Consider the following code:

import java.math.BigDecimal;

class Scratch {

  public static class Test<N extends Number> {

    public void foo(Class<N> numberClass) {
      System.out.println(numberClass);
    }

    public void bar() {
      foo(BigDecimal.class);
    }
  }

  public static void main(String[] args)  {
    Test<Number> t = new Test<>();
    t.bar();
  }
}

This fails to compile on line 12 (the call to foo()) with incompatible types: java.lang.Class<java.math.BigDecimal> cannot be converted to java.lang.Class<N>. I don't get it, because the generic N extends Number, and so I should be able to pass BigDecimal.class to a method which takes a Class<N> parameter.

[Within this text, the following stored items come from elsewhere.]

-- ==== Sys2Proof/Machine/Targets.lean ====
section
/-! DEFINITION. What a memory target does with a request (R63, R68 to R71, R177, R179 to R181, R262 to R281, R511), the release of
deferred replies (R273), scrubbing, the background test and retention (R274 to R291). -/

namespace Sys2Proof.Machine

/-! Which request a target takes next (R63, R264). -/

/-- The activation that issued a request, as its response slot records it. -/
def State.issuedBy (s : State) (e : Nat) (p : Packet) : Option Nat := ((s.ni p.src).slot (if localReq e p then p.seq else p.rslot)).map (·.act)
/-- Whether q, which arrived before p, must be served first: they touch a common byte through one view, and come from one activation, or
reach a channel of module memory, which serves in arrival order (R63, R291). -/
def State.goesFirst (s : State) (e : Nat) (q p : Packet) : Bool :=
  p.overlaps q
    && (decide (64 ≤ e) || (q.src == p.src && s.issuedBy e q == s.issuedBy e p))
/-- Rank of a master at a bank, 0 first: NI-in, the A-PE, then the S-PEs in turn after the one served last (R264). -/
def Bank.rank (b : Bank) (m : Nat) : Nat := if m = 5 then 0 else if m = 4 then 1 else 2 + (m + 3 - b.last) % 4
/-- Whether a master has waited for 16 accesses, each taking a cluster cycle (R264). -/
def Bank.starved (b : Bank) (m : Nat) : Bool := decide (16 ≤ Tbl.get 0 b.held m)
/-- The first of a list with the least rank. -/
def bestRank (f : Packet → Nat) : List Packet → Option Packet
  | [] => none
  | p :: r => match bestRank f r with
    | none => some p
    | some q => if f q < f p then some q else some p
/-- The memory requests at endpoint e that no earlier one must precede. -/
def State.memReady (s : State) (e : Nat) : List Packet :=
  let l := s.reqAt e
  l.filter (fun p => p.opc.isMem && !(l.takeWhile (· ≠ p)).any (fun q => s.goesFirst e q p))
/-- The request that wins bank b of cluster e, whatever its opcode: the starved before the others, then by rank. -/
def State.bankWinner (s : State) (e b : Nat) : Option Packet :=
  let x := s.bank e b
  bestRank (fun q => if x.starved (masterOf e q) then x.rank (masterOf e q) else 8 + x.rank (masterOf e q))
    ((s.memReady e).filter (fun q => !portB e q && q.bank == b))
/-- The request with property f that endpoint e serves next: at a scratch bank only the winner, but for those of port B. -/
def State.memPick (s : State) (e : Nat) (f : Packet → Bool) : Option Packet :=
  (s.memReady e).find? (fun p => f p && (decide (64 ≤ e) || portB e p || s.bankWinner e p.bank == some p))
def State.dropReq (s : State) (e : Nat) (p : Packet) : State := s.setReqs e ((s.reqAt e).erase p)
/-- Take it. -/
def State.takeMem (s : State) (e : Nat) (f : Packet → Bool) : Option (Packet × State) := (s.memPick e f).map (fun p => (p, s.dropReq e p))
/-- A bank has served p. -/
def State.noteBank (s : State) (e : Nat) (p : Packet) : State := if 64 ≤ e ∨ portB e p then s else s.serveBank e p.bank (masterOf e p)

/-! Reading a stored word (R279, R281). -/

/-- Memory channel of a plain-view address (R275). -/
def channelOf (a : Nat) : Nat := (a / 256 ^^^ a / 65536) % 4
/-- Counters of a channel: RD, WR, CE, UE, POISON, CHKMISS (R290). -/
def msRD : Nat := 0
def msWR : Nat := 1
def msCE : Nat := 2
def msUE : Nat := 3
def msPOISON : Nat := 4
def msCHKMISS : Nat := 5
/-- MM_ERR_ADDR (R290). -/
def State.errAddr (s : State) (a : Nat) (ue : Bool) : State :=
  s.setReg (aMmErr (channelOf a)) (BitVec.ofNat 64 (put 63 63 1 + put 62 62 ue.toNat + put 47 0 a))
/-- The source of an event about a word at target e: the scratch bank, or the memory channel (R381, R426). -/
def wordSrc (e a : Nat) : Nat := if e < 64 then bankSrc e a else srcOf (87 + channelOf a) (channelOf a)
/-- The word at a plain-view address of target e, and whether it reads poisoned: corrections are written back and logged, an
uncorrectable word is logged and counted, stored poison is counted. -/
def State.readWord (s : State) (e a : Nat) : Word × Bool × State :=
  let v := s.word a
  let ctr (s : State) (i j : Nat) : State := if e < 64 then s.bump (aScStat e i) else s.bump (aMmStat (channelOf a) j)
  let seen (s : State) (ue : Bool) : State := if e < 64 then s else s.errAddr a ue
  match s.eccAt a with
  | .ok => (v, false, s)
  | .ce => (v, false, (seen (ctr ((if e < 64 then s.noteCe e a else s).setEcc a .ok) ssCE msCE) false).log (wordSrc e a) (if e < 64 then .scCe else .memCe) .corrected (BitVec.ofNat 64 a))
  | .ue =>
    let d := s.draw
    (Config.badRead a d.1, true,
      ((seen (ctr d.2 ssUE msUE) true).log (wordSrc e a) (if e < 64 then .scUe else .memUe) .deferred (BitVec.ofNat 64 a)).countUe)
  | .poison => (v, true, ctr s ssPOISON msPOISON)

/-! The checks of a target (R263, R511). -/

/-- Why target e refuses a request of `size` bytes at address a, through the I-view or not. What touches TB_NOW and is no READ of it is
ACCESS_DENIED, misaligned or not (R177; DESIGN CHOICE, log 53). -/
def State.targetCheck (s : State) (e a size : Nat) (iview : Bool) : Option FaultCode :=
  let scr (c : Nat) (i : Bool) : Option FaultCode :=
    if c ≠ e ∨ a % size ≠ 0 ∨ i ≠ iview then some .addressFault
    else if s.reservedArea c (a % 0x80000) then some .accessDenied else none
  match s.classify a with
  | .none => some .addressFault
  | .barred => some .accessDenied
  | .tbNow => if e = 68 ∧ !iview ∧ size = 8 ∧ a = aTbNow then none else some .accessDenied
  | .mem => if e ≠ 64 ∨ a % size ≠ 0 ∨ iview then some .addressFault else none
  | .memI => if e ≠ 64 ∨ a % size ≠ 0 ∨ !iview then some .addressFault else none
  | .scr c => scr c false
  | .scrI c => scr c true

/-- Refuse a request that fails its checks; reserved scratch counts in SC_STAT_DENIED (R263). -/
def State.refuseTarget (s : State) (e : Nat) (p : Packet) (fc : FaultCode) : State :=
  let s := if fc = .accessDenied ∧ e < 64 ∧ s.reservedArea e (p.addr % 0x80000) then s.bump (aScStat e ssDENIED) else s
  s.refuse e p fc p.addr

/-- A channel of module memory counts a read or a write, and the misses of its cache, which the manual leaves to the device (log 49). -/
def State.touchMem (s : State) (a : Nat) (write : Bool) : State :=
  let d := s.draw
  (d.2.bump (aMmStat (channelOf a) (if write then msWR else msRD))).bump (aMmStat (channelOf a) msCHKMISS) (Config.chkMisses d.1)
/-- The access that serves request p at its target. -/
def State.atTarget (s : State) (e : Nat) (p : Packet) (write : Bool) : State :=
  let a := plainOf p.addr
  if e < 64 then (s.noteBank e p).touchScratch e (a % 0x80000) else if e = 64 then s.touchMem a write else s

TIA for any thoughts!

CodePudding user response：

Suppose a caller did:

var t = new Test<Integer>();
t.bar();

then, bar() would pass a BigDecimal to foo(), which expects an Integer.

CodePudding user response：

The short answer really is that BigDecimal is not necessarily N. It is a little confusing because BigDecimal is within the <N extends Number> bounds, but the current instance's generic type argument can be any type that extends Number, but the bar method assumes BigDecimal.

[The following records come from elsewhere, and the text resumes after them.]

/-! Crossings and the event path (R385 to R407, R426 to R429, R463 to R466). -/

/-- Dual-clock queues, pulses and beacons: a flush empties its queue, differing pointers begin a credit reset, stalls and their ends are shown and
logged, of a value or pulse crossing too; a pulse crosses, waits or is lost; a beacon holds the timebase, and a domain's counter takes its correction. -/
def Obligations.Crossings : Prop :=
  (∀ (s : State) (a : Nat) (d : Dcq), dcqOf a = some d →
    (bitAt (s.reg a) 62 = true → exec (.dcqFlush a) s = .next s) ∧
    (bitAt (s.reg a) 62 = false →
      (∀ p vn, d.store = .egress p vn → Runs (.dcqFlush a) s fun u => u.egressQ p vn = [] ∧ u.regs = s.regs ∧ u.mem = s.mem) ∧
      (∀ r i vn, d.store = .input r i vn → r < 64 → Runs (.dcqFlush a) s fun u => u.vc r i vn = [] ∧ u.regs = s.regs ∧ u.mem = s.mem ∧
        u.openPkts = s.openPkts ∧
        u.flushes = (if s.dcqOpen d = true ∧ s.flushes.contains a = false then s.flushes ++ [a] else s.flushes) ∧
        ∀ j v, j < 64 → v < 4 → vn < 4 → (j ≠ i ∨ v ≠ vn) → u.vc r j v = s.vc r j v) ∧
      (∀ e vn, d.store = .eject e vn → Runs (.dcqPtrMismatch a) s fun u => bitAt (u.reg a) 62 = true ∧
        u.rfld a 43 36 = min 255 (s.rfld a 43 36 + 1) ∧ Logged u d.unit .dcqPtrMismatch .deferred d.detail)) ∧
    (bitAt (s.reg a) 62 = true → Runs (.dcqPtrMismatch a) s fun u => u.regs = s.regs ∧ Logged u d.unit .dcqPtrMismatch .deferred d.detail) ∧
    (Runs (.creditResetDone a) s fun u => bitAt (u.reg a) 62 = false ∧ u.rfld a 61 0 = s.rfld a 61 0) ∧
    (∀ m ∈ ([(0, d.dst), (4, d.src)] : List (Nat × Nat)),
      (s.armed d.src d.dst = true → bitAt (s.reg a) 63 = false → ∀ x y, Runs (.dcqStall m.1 x y a) s fun u => bitAt (u.reg a) 63 = true ∧
        Logged u (srcOf m.2 d.idx) .dcqStall .deferred d.detail) ∧
      (bitAt (s.reg a) 63 = true → ∀ x y, Runs (.cdcResumed m.1 x y a) s fun u => bitAt (u.reg a) 63 = false ∧
        Logged u (srcOf m.2 d.idx) .cdcResumed .info d.detail))) ∧
  (∀ (s : State) (x y i m : Nat), m = 1 ∨ m = 2 →
    let k := stopKey m x y i
    (s.armed x y = true → k ∉ s.stopped → Runs (.dcqStall m x y i) s fun u => u.stopped = s.stopped ++ [k] ∧ u.regs = s.regs ∧
      Logged u (srcOf y i) .cdcTimeout .deferred (crossDetail x y m i)) ∧
    (k ∈ s.stopped → (exec (.dcqStall m x y i) s = .next s) ∧ Runs (.cdcResumed m x y i) s fun u => u.stopped = s.stopped.erase k ∧ u.regs = s.regs ∧
      Logged u (srcOf y i) .cdcResumed .info (crossDetail x y m i)) ∧
    (k ∉ s.stopped → exec (.cdcResumed m x y i) s = .next s)) ∧
  (∀ (s : State) (x y i : Nat),
    Runs (.cdcUnstable 3 x y i) s (fun u => (u.dom y).unstable = true ∧ Logged u (srcOf y i) .cdcUnstable .deferred (crossDetail x y 3 i)) ∧
    (let k := pulseKey x y i
     let p (s : State) : Pulse := Tbl.get Pulse.init s.pulses k
     ((p s).busy = false → Runs (.pulseCrossing x y i false) s fun u => p u = { p s with busy := true, delivered := (p s).delivered + 1 }) ∧
     ((p s).busy = true → (p s).pending < 15 → Runs (.pulseCrossing x y i false) s fun u => p u = { p s with pending := (p s).pending + 1 }) ∧
     ((p s).busy = true → 15 ≤ (p s).pending → Runs (.pulseCrossing x y i false) s fun u => p u = { p s with lost := true } ∧
       Logged u (srcOf x i) .pulseLost .deferred (crossDetail x y 2 i)) ∧
     ((p s).busy = true → (p s).pending = 0 → Runs (.pulseCrossing x y i true) s fun u => p u = { p s with busy := false }) ∧
     ((p s).busy = true → 0 < (p s).pending → Runs (.pulseCrossing x y i true) s fun u =>
       p u = { p s with pending := (p s).pending - 1, delivered := (p s).delivered + 1 }))) ∧
  (∀ (s : State), s.powered = true → Runs .beaconLaunch s fun u => u.now = s.now + 64 ∧ u.beacon = BitVec.ofNat 64 ((s.now + 64) * 2 ^ 32 / 10 ^ 9) ∧
    u.mem = s.mem ∧ u.regs = s.regs) ∧
  (∀ (s : State) (d x : Nat), d ≤ 93 → d ≠ 92 →
    let v := s.beacon.toNat + Config.beaconLatency d
    let here := s.counterAt d x
    let e : Int := v - here
    let stepped (u : State) : Prop := (u.dom d).steps = min 65535 ((s.dom d).steps + 1) ∧ Logged u (srcOf d 0) .timeStep .corrected (crossDetail 92 d 3 0)
    ((s.dom d).loaded = false → Runs (.beaconAccept d x) s fun u => (u.dom d).val = BitVec.ofNat 64 v ∧ (u.dom d).loaded = true ∧ (u.dom d).err = 0) ∧
    ((s.dom d).loaded = true → (s.dom d).held = false →
      (-4096 ≤ e → e ≤ 4096 → Runs (.beaconAccept d x) s fun u => (u.dom d).val = BitVec.ofNat 64 here ∧ (u.dom d).err = e ∧ (u.dom d).corr = e ∧
        (u.dom d).steps = (s.dom d).steps) ∧
      (4096 < e → Runs (.beaconAccept d x) s fun u => (u.dom d).val = BitVec.ofNat 64 v ∧ stepped u) ∧
      (e < -4096 → Runs (.beaconAccept d x) s fun u => (u.dom d).val = BitVec.ofNat 64 here ∧ (u.dom d).held = true)) ∧
    ((s.dom d).loaded = true → (s.dom d).held = true →
      (0 ≤ e → Runs (.beaconAccept d x) s fun u => (u.dom d).val = BitVec.ofNat 64 v ∧ (u.dom d).held = false ∧ stepped u) ∧
      (e < 0 → Runs (.beaconAccept d x) s fun u => (u.dom d).val = (s.dom d).val ∧ (u.dom d).held = true ∧ (u.dom d).steps = (s.dom d).steps)))

/-- A record of the event log: collectors forward what is 2 µs old, in order; a progress mark and silence decide which collectors are live; the lowest key that
every live collector has passed takes the next SEQ and enters the ring; the queue is persisted in flash. -/
def Obligations.EventPath : Prop :=
  (∀ (s : State) (k : Nat) (r : EvRec), k < 6 → earliest (Tbl.get [] s.coll k) = some r →
    (∀ q ∈ Tbl.get [] s.coll k, r.tb ≤ q.tb) ∧
    (r.time + 2000 ≤ s.now → Runs (.collectorForward k) s fun u => Tbl.get [] u.coll k = (Tbl.get [] s.coll k).erase r ∧
      u.ev.merge = s.ev.merge ++ [⟨k, r⟩] ∧ Tbl.get 0 u.ev.lseqs k = s.nextLseq k) ∧
    (s.now < r.time + 2000 → exec (.collectorForward k) s = .next s) ∧
    (Runs (.progressMark k) s fun u => Tbl.get 0 u.ev.marks k = min r.tb (s.localTime (collDom k) - lsbOf 2000) + 1 ∧
      u.ev.silent = s.ev.silent.erase k ∧ u.ev.merge = s.ev.merge ∧ u.coll = s.coll)) ∧
  (∀ (s : State) (k : Nat), k < 6 → k ∉ s.ev.silent → Runs (.collectorSilent k) s fun u => u.ev.silent = s.ev.silent ++ [k] ∧
    Logged u 68 .collectorSilent .deferred (BitVec.ofNat 64 k)) ∧
  (∀ (s : State) (r : FwdRec), lowestRec s.ev.merge = some r →
    (∀ q ∈ s.ev.merge, keyLt q.key r.key = false) ∧
    ((∀ k ∈ s.liveColls, r.ev.tb + 1 < Tbl.get 0 s.ev.marks k) → s.ev.ring.length < 16384 → s.mc.trace = none → Runs .eventSeqAssign s fun u =>
      u.ev.merge = s.ev.merge.erase r ∧ u.ev.seq = (s.ev.seq + 1) % 2 ^ 64 ∧ u.ev.ring = s.ev.ring ++ [⟨s.ev.seq, keyLt r.key s.ev.top, r.ev⟩] ∧
      u.reg aLogNewest = BitVec.ofNat 64 s.ev.seq) ∧
    (∀ k ∈ s.liveColls, Tbl.get 0 s.ev.marks k ≤ r.ev.tb + 1 → exec .eventSeqAssign s = .next s)) ∧
  (∀ (s : State), s.mc.up = true → s.ev.flash.length + s.ev.persist.length ≤ 262144 → Runs .logPersist s fun u =>
    u.ev.flash = s.ev.flash ++ s.ev.persist ∧ u.ev.persist = [] ∧ u.ev.ring = s.ev.ring ∧ u.mem = s.mem)

/-! The management controller (R452 to R488). -/

/-- Request r carries a frame of this opcode with payload d that Beynas lets through to its effect (R454, R455, R457, R470): the controller runs, the
form is right, the channel has the class, a tag that is needed is right, and neither missing images nor a shutdown bar the class. -/
structure Sys2Proof.Machine.State.LetIn (s : State) (op cls : Nat) (r : McReq) (d : List Byte) : Prop where
  up : s.mc.up = true
  frame : ∃ q z, s.mcFrame op r = some (q, z, d) ∧ allZero z = true ∧ (s.tagNeeded r.ch cls = true → s.tagGood op q z d r.tag = true)
  len : d.length ≤ (if r.ch = 1 then 1440 else 2032)
  right : s.chanRight r.ch r.ep cls = true
  clear : s.mc.causes = [] ∧ s.rfld aPwState 61 61 = 0

/-- The command runs and the controller answers with this status and payload, and P holds of the state it leaves. -/
def Sys2Proof.Machine.Answers (c : Instr) (s : State) (st : Nat) (pl : List Byte) (P : State → Prop) : Prop :=
  Runs c s fun u => u.mc.resp = (st, pl) ∧ P u

/-- READ commands: what GET_INFO, GET_SENSORS, LOG_READ, REG_READ and ATTEST answer; and who may command at all: form, right and tag of a frame, shown
with KICKSTAND_ENTER. -/
def Obligations.ManagementReads : Prop :=
  (∀ (s : State) (r : McReq) (d : List Byte),
    (s.LetIn 0x01 0 r d →
      (d = [] → Runs (.getInfo r) s fun u => ∃ pl, u.mc.resp = (0, pl) ∧ pl.length = 208 ∧ pl.take 8 = deviceId ∧ pl[8]? = some 0xB0 ∧
        pl[9]? = some (BitVec.ofNat 8 s.mc.life) ∧ u.regs = s.regs ∧ u.mem = s.mem) ∧
      (d ≠ [] → Answers (.getInfo r) s 2 [] fun u => u.regs = s.regs)) ∧
    (s.LetIn 0x02 0 r d → d = [] → Runs (.getSensors r) s fun u => ∃ pl, u.mc.resp = (0, pl) ∧ pl.length = 944 ∧
      pl.take 8 = leBytes 8 (s.regShown (aMcTemp 0)).toNat ∧ u.mem = s.mem) ∧
    (s.LetIn 0x03 0 r d → s.ev.flash = [] → ∀ q n, d = leBytes 8 q ++ leBytes 8 n → q < 2 ^ 64 → 1 ≤ n → n ≤ 63 →
      let l := (s.ev.ring.filter (fun x => decide (q ≤ x.seq))).take (if r.ch = 1 then min n 44 else n)
      Answers (.logRead r) s 0 (leBytes 8 ((l.head?.map (·.seq)).getD 0) ++ leBytes 8 l.length ++ l.flatMap LogRec.bytes) fun u => u.ev = s.ev ∧ u.regs = s.regs) ∧
    (s.LetIn 0x04 0 r d → ∀ a, a < 2 ^ 48 → d = leBytes 2 1 ++ leBytes 6 0 ++ leBytes 6 a →
      ((regSpec a).isSome = true → regBlock a ≠ 0x61 → isSecretReg a = false → s.reachable a = true → (∀ n, n < 1024 → a ≠ aLkAcq n) →
        Answers (.regRead r) s 0 (leBytes 8 (s.regShown a).toNat) fun u => u.mem = s.mem) ∧
      ((regSpec a).isNone = true ∨ regBlock a = 0x61 ∨ isSecretReg a = true ∨ s.reachable a = false →
        Answers (.regRead r) s 3 [] fun u => u.regs = s.regs) ∧
      (∀ n, n < 1024 → a = aLkAcq n → (s.lock n).holder = none →
        Answers (.regRead r) s 0 (leBytes 8 ((s.lkAcqRead n 67 Config.mcLockCtx false).1).toNat) fun u => ∃ h, (u.lock n).holder = some h ∧ h.ep = 67 ∧ h.ctx = Config.mcLockCtx ∧ u.mem = s.mem)) ∧
    (s.LetIn 0x05 0 r d → d.length = 48 → Runs (.attest r) s fun u => ∃ pl, u.mc.resp = (0, pl) ∧ pl.length = 256 ∧ pl.take 48 = d ∧ u.regs = s.regs)) ∧
  (∀ (s : State) (r : McReq) (q : Nat) (z d : List Byte), s.mcFrame 0x13 r = some (q, z, d) → d.length ≤ 1440 →
    (s.mc.up = false → exec (.kickstandEnter r) s = .next s) ∧
    (s.mc.up = true →
      (allZero z = false → Answers (.kickstandEnter r) s 2 [] fun u => u.regs = s.regs) ∧
      (allZero z = true → s.chanRight r.ch r.ep 1 = false → Answers (.kickstandEnter r) s 3 [] fun u => u.regs = s.regs ∧ u.mc.ethSeq = s.mc.ethSeq) ∧
      (allZero z = true → s.chanRight r.ch r.ep 1 = true → s.tagNeeded r.ch 1 = true →
        (s.tagGood 0x13 q z d r.tag = false → Answers (.kickstandEnter r) s 4 [] fun u => u.regs = s.regs ∧ u.mc.ethSeq = s.mc.ethSeq) ∧
        (s.tagGood 0x13 q z d r.tag = true → Runs (.kickstandEnter r) s fun u => u.mc.ethSeq = q))))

Check this slightly modified version of the method:

public void bar() {
    new Test<BigDecimal>().foo(BigDecimal.class);
}

That method compiles. Why? Becuase Test<BigDecimal>() has BigDecimal as type argument.

When you call foo(BigDecimal.class), you're assuming that this was instantiated with BigDecimal as type argument, which is not always true, and the the compiler is preventing a bug.

The error in your code would be similar to a hypothetical bar() method in ArrayList<T> that does add("string"), which would be wrong for the same reason (the actual array list instance may be created to hold integers, not strings, so the inside code shouldn't make assumptions)